LSTM Variants — The Family Tree

🔁

Bidirectional LSTM

BiLSTM

Two LSTM layers: one processes the sequence forward, one backward. Outputs are concatenated. Crucial for NLP tasks where future context matters (e.g. Named Entity Recognition). Cannot be used for real-time generation.

📚

Stacked LSTM

Deep LSTM

Multiple LSTM layers stacked vertically. Layer N's hidden state becomes Layer N+1's input. Learns hierarchical temporal patterns — lower layers capture local patterns, upper layers capture global structure. Most practical LSTM models stack 2–4 layers.

⚡

GRU (Cousin)

Gated Recurrent Unit

Simplified LSTM with only 2 gates: reset and update. Merges cell state and hidden state into one. Fewer parameters, faster training, similar performance on many tasks. Often the first choice when compute is limited.

🧠

Peephole LSTM

Gates see cell state

Gates get an additional connection to the cell state (not just hidden state). Allows more precise timing — useful for music generation or precise time-delay tasks. Adds complexity without always improving performance.

🎯

Attention + LSTM

seq2seq with Attention

Encoder LSTM produces hidden states for each input. Decoder LSTM attends over all encoder states. Solved machine translation before transformers. The precursor to the modern transformer attention mechanism.

🔬

ConvLSTM

Spatial + Temporal

Replaces matrix multiplications with convolutions. Designed for spatiotemporal data like weather maps or video frames. The cell state carries both spatial and temporal structure.

Section 08

Key Hyperparameters — What You Actually Tune

Hyperparameter	Typical Range	Effect	Tip
`hidden_size` / units	64 – 512	Dimensions of h and C vectors. Bigger = more capacity, more compute	Start at 128. Double if model underfits.
`num_layers`	1 – 4	Depth of stacked LSTM. More layers = more hierarchical abstraction	2 is usually enough; 3+ needs strong regularisation
`dropout`	0.1 – 0.5	Applied between LSTM layers (not inside recurrent connections)	Use 0.2–0.3 first. Variational dropout if overfitting persists
`sequence_length`	task-dependent	How many time steps the LSTM sees at once (BPTT window)	Keep to ≤ 200 for stability. Truncated BPTT for longer sequences
`learning_rate`	1e-4 – 1e-2	LSTMs are sensitive to LR. Too high = divergence; too low = slow	Use Adam with lr=1e-3. Add scheduler to reduce on plateau
`gradient_clipping`	0.5 – 5.0	Prevents exploding gradients. Clips gradient norm to this threshold	Always use with LSTMs. Value of 1.0 is safe default
`bidirectional`	True / False	Doubles parameters and computation; allows future-context awareness	Use for classification/NER. Avoid for generation or real-time prediction

Section 09

Python Implementation — From Scratch to Production (PyTorch)

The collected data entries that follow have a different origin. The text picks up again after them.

/-- R69, R66: the release of a hold at a member, whose port is at `st`. -/
theorem holdOff_said {p : Port} {st : PortState} (hport : (g.prot :: g.work)[m]? = some p) (hst : s.pmon.ports[p].handed = st)
    (hx : g.mon m = { timer := none, raised := none, held := true })
    (k h : Group) (hk : k = g.takeHolds s [m] false) (hh : h = endedGroup s gi g k) :
    (∀ j, j ≠ m → h.mon j = g.mon j) ∧
    h.mon m = {
      held := false
      timer := if g.applicable m st = true ∧ g.holdOff ≠ 0 then some (g.holdOff * 4) else none
      raised := if g.holdOff = 0 then raisedBy g m st else none } ∧
    (1 ≤ m → g.wait = none →
      (g.top = ⟨ordWorkW, m⟩ → CalmBut g m →
        (g.applicable m st = false → h.wait = some (g.waitFor m)) ∧
        (g.applicable m st = true → g.holdOff ≠ 0 → h.wait = suspendedWait m (some (g.waitFor m))) ∧
        (g.applicable m st = true → g.holdOff = 0 → h.wait = none)) ∧
      (g.top ≠ ⟨ordWorkW, m⟩ ∨ OverriddenBut g m → h.wait = none)) := by
  have hrel := takeHolds_release s hm (g := g) (by rw [hx])
  have hmoved := released_moved (g := g) (m := m)
  have hrmon := released_mon (g := g) hm
  have hown : (releasedGroup g m).mon m = { timer := none, raised := none, held := false } := by
    rw [hrmon, if_pos rfl, hx]
  have hraised : ((releasedGroup g m).mon m).raised = none := by rw [hown]
  have htimer : ((releasedGroup g m).mon m).timer = none := by rw [hown]
  have hheld : ((releasedGroup g m).mon m).held = false := by rw [hown]
  have hsame : (releasedGroup g m).applicable m st = g.applicable m st ∧ (releasedGroup g m).holdOff = g.holdOff ∧
      raisedBy (releasedGroup g m) m st = raisedBy g m st ∧ (releasedGroup g m).stateOf s m = st := by
    obtain ⟨ms, w, o, heq⟩ := hmoved
    have hstate : g.stateOf s m = st := by
      unfold Group.stateOf
      rw [portOf_at hport]
      exact hst
    rw [heq]
    exact ⟨rfl, rfl, rfl, hstate⟩
  obtain ⟨happ, hoff, hby, hstate⟩ := hsame
  have hk : k = if g.applicable m st then (releasedGroup g m).appear m st else releasedGroup g m := by
    rw [hk, hrel, Group.appearAtRelease, hstate, happ]
  have hmon (j : Nat) : h.mon j = k.mon j := by rw [hh, (endedGroup_same s gi g k).mon]
  have hkother (j : Nat) (hj : j ≠ m) : k.mon j = g.mon j := by
    rw [hk]
    split
    · rw [appear_other hm st hj, hrmon, if_neg hj]
    · rw [hrmon, if_neg hj]
  have hlost (hone : 1 ≤ m) : releasedGroup g m = (g.putMon m { g.mon m with held := false }).lose m ordWorkW :=
    if_neg (by omega)
  refine ⟨fun j hj => (hmon j).trans (hkother j hj), ?_, fun hone hw => ⟨fun htop hcalm => ?_, fun hno => ?_⟩⟩
  · rw [hmon, hk]
    cases ha : g.applicable m st with
    | false =>
      have hnone : raisedBy g m st = none := raisedBy_eq_none.2 ha
      simp [hown, hnone]
    | true =>
      rw [if_pos rfl, appear_mon _ st hm hraised htimer, if_pos rfl, hoff, hby, hown]
      by_cases hz : g.holdOff = 0 <;> simp [hz]
  · have hx' : ({ g.mon m with held := false } : Mon).held = false ∧ ({ g.mon m with held := false } : Mon).raised = none :=
      ⟨rfl, by rw [hx]⟩
    obtain ⟨hfree, hraises⟩ := loss_waits hm hx' hcalm hw htop
    rw [← hlost hone] at hfree hraises
    refine ⟨fun ha => ?_, fun ha hne => ?_, fun ha hz => ?_⟩
    · rw [ha] at hk
      rw [hh, hk, if_neg Bool.false_ne_true, ended_wait hfree, hraises]
    · rw [ha, if_pos rfl] at hk
      have hcalm' : CalmBut (releasedGroup g m) m := by
        obtain ⟨h1, h2, h3, h4⟩ := hfree
        exact ⟨h1, h2, h3, fun j _ => h4 j⟩
      rw [hh, hk, appear_suspends s gi hm g st hraised htimer hheld (happ.trans ha) hcalm' (hoff ▸ hne), hraises]
    · rw [ha, if_pos rfl] at hk
      have hwait : k.wait = none := by
        rw [hk, appear_wait _ st hm hraised htimer (happ.trans ha), if_pos (hoff.trans hz), hraises]
        refine endedWait_of_mem ?_
        rw [waitFor_eq]
        split <;> rfl
      rw [hh, ended_noWait hwait]
  · have hnone : (releasedGroup g m).wait = none := by
      rw [hlost hone]
      exact loss_raises_none hm _ hone hw hno
    have hwait : k.wait = none := by
      rw [hk]
      split
      · next ha =>
        rw [appear_wait _ st hm hraised htimer (happ.trans ha), hnone]
        split <;> rfl
      · exact hnone
    rw [hh, ended_noWait hwait]

end

end Sys2Proof.Proofs
end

We'll build an LSTM for stock price forecasting — a classic time-series task. The model predicts the next day's closing price given the last 60 days of price data.

🛠️ Implementation Roadmap

Step 1

Install dependencies and import libraries

Step 2

Load and normalise the time-series data

Step 3

Create sliding-window sequences (X, y pairs)

Step 4

Define the LSTM model class

Step 5

Train with Adam + gradient clipping

Step 6

Evaluate and inverse-transform predictions

Step 1 — Imports

import numpy as np
import pandas as pd
import torch
import torch.nn as nn
from torch.utils.data import Dataset, DataLoader
from sklearn.preprocessing import MinMaxScaler
import matplotlib.pyplot as plt

# Reproducibility
torch.manual_seed(42)
np.random.seed(42)

device = torch.device('cuda' if torch.cuda.is_available() else 'cpu')
print(f"Using device: {device}")

Step 2 — Data Preparation

# Load CSV with columns: Date, Close
df = pd.read_csv('stock_prices.csv', parse_dates=['Date'], index_col='Date')
prices = df[['Close']].values  # shape: (N, 1)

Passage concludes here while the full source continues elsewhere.